Sanjoy Chowdhury

I am a second year CS PhD student at University of Maryland, College Park advised by Prof. Dinesh Manocha. I am broadly interested in multi-modal learning and its different applications. My current line of research involves studying the interplay between vision and audio modality and learning their holistic understanding in a real-world setting.
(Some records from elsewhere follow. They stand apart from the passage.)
-- ==== Sys2Proof/Certificates/Slice0/Obligations.lean ====
section
/-! DEFINITION. The statements for the provers, from the numbered rules of spec/. -/

open Sys2Proof Sys2Proof.Machine

/-! Encoding. -/

/-- The decoder gives back every encoded instruction, with every operand at every value, and the bytes after it
(30_encoding.md sections 1, 2, 4). The byte codes are the spec's decisions D1 and D2. -/
def Obligations.DecodeOfEncode : Prop :=
  ∀ (i : Instr) (rest : List Byte), decode (encode i ++ rest) = .instr i rest

/-- No two byte sequences are one instruction: what decodes is what encodes to it (30_encoding.md sections 1, 2). The
byte codes are the spec's decisions D1 and D2. -/
def Obligations.EncodeOfDecode : Prop :=
  ∀ (bs : List Byte) (i : Instr) (rest : List Byte), decode bs = .instr i rest → bs = encode i ++ rest

/-- At the command port the seven commands decode to themselves and the event codes are reserved (R75, R76). The event
codes are the spec's decision D2. -/
def Obligations.CommandPortTakesCommandsOnly : Prop :=
  ∀ (i : Instr) (rest : List Byte),
    decodeCommand (encode i ++ rest) = if i.isCommand then .instr i rest else .reserved (opcodeByte i.opcode)

/-- The reserved first bytes of the command port are exactly those that are none of the seven opcodes of R68, and only
the opcode byte matters (R68, R76). The opcode map is the spec's decision D1. -/
def Obligations.ReservedFirstBytes : Prop :=
  ∀ (op : Byte) (rest : List Byte),
    decodeCommand (op :: rest) = .reserved op ↔
      op ∉ [0x10#8, 0x11#8, 0x12#8, 0x20#8, 0x30#8, 0x40#8, 0x41#8]

/-- Frames written out in the spec decode to the operations they stand for (95_test_vectors.md P1, P2, P3). A check on
fixed frames; the layout is the spec's decision D1. -/
def Obligations.WrittenFramesDecode : Prop :=
  decodeCommand [0x10#8, 0x10#8, 0#8, 0#8, 0#8, 0x03#8, 0#8, 0#8, 0#8, 0x40#8, 0x1F#8, 0#8, 0#8, 0x01#8] =
    .instr (.start 16#32 3#32 8000#32 1#8) [] ∧
  decodeCommand [0x30#8, 0#8, 0#8, 0#8, 0#8, 4#8, 0#8, 0#8, 0#8, 0#8, 0x80#8, 0#8, 0#8] =
    .instr (.smooth 0#32 4#32 32768#32) [] ∧
  decodeCommand [0x40#8, 7#8, 0#8, 0#8, 0#8, 0#8, 1#8, 0#8, 0#8] = .instr (.decode 7#32 256#32) [] ∧
  decodeCommand [0x11#8] = .instr .stop [] ∧ decodeCommand [0x12#8] = .instr .status []

/-! Steps. -/

/-- A step runs the decoded instruction: with nothing else due, an idle foreground takes the frame at the command port
and the step is `exec` of it, the frame's bytes consumed (20_memory.md R58, 30_encoding.md R66). The micro-steps are
the spec's decision D32, the command port D1; that bytes wait in a queue is the model's (assumption 12). -/
def Obligations.StepRunsTheFrame : Prop :=
  ∀ (s : State) (i : Instr) (rest : List Byte), s.quiet → s.fg = .idle → decodeCommand s.cmd.rx = .instr i rest →
    step s = exec i { s with cmd := { s.cmd with rx := rest } }

/-- A reserved first byte is answered with IllegalCommand, that byte alone consumed and no state changed; a frame that
is not complete is waited for (R76). The spec's decision D1; waiting as a step that changes nothing is the model's
(assumption 13). -/
def Obligations.StepAtReservedOrIncompleteFrame : Prop :=
  ∀ (s : State), s.quiet → s.fg = .idle →
    (∀ op rest, s.cmd.rx = op :: rest → op ∉ [0x10#8, 0x11#8, 0x12#8, 0x20#8, 0x30#8, 0x40#8, 0x41#8] →
      step s = .next { s with cmd := { rx := rest, tx := s.cmd.tx ++ [.illegalCommand] } }) ∧
    (decodeCommand s.cmd.rx = .incomplete → step s = .next s)

/-- At a boundary, in every state: "a pending TICK first, then a pending CANCEL, then the next foreground micro-step":
a pending TICK runs whatever else is due, a pending CANCEL runs when no TICK is pending (R163). A step at which no
arrival is scripted is this. The order is the spec's decision D30; scripted arrivals are the model's (assumption 4). -/
def Obligations.TickBeforeCancelBeforeForeground : Prop :=
  ∀ (s : State),
    (s.timer.pending = true → boundaryStep s = exec .tick s) ∧
    (s.timer.pending = false → s.cancelPending = true → boundaryStep s = exec .cancel s) ∧
    (s.timer.pending = false → s.cancelPending = false → boundaryStep s = foregroundStep s) ∧
    (s.env.boundaries = [] → step s = boundaryStep s)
I am currently working as a research scientist intern at Meta Reality Labs. Before this, I was a student researcher at Google Research with Avisek Lahiri and Vivek Kwatra in the Talking heads team on speech driven facial synthesis. Previously, I spent a wonderful summer with Adobe Research working with Joseph K J in the Multi-modal AI team as a research PhD intern on multi-modal audio generation. I am also fortunate to have had the chance to work with Prof. Kristen Grauman , Prof. Mohamed Elhoseiny and Ruohan Gao among other wonderful collaborators.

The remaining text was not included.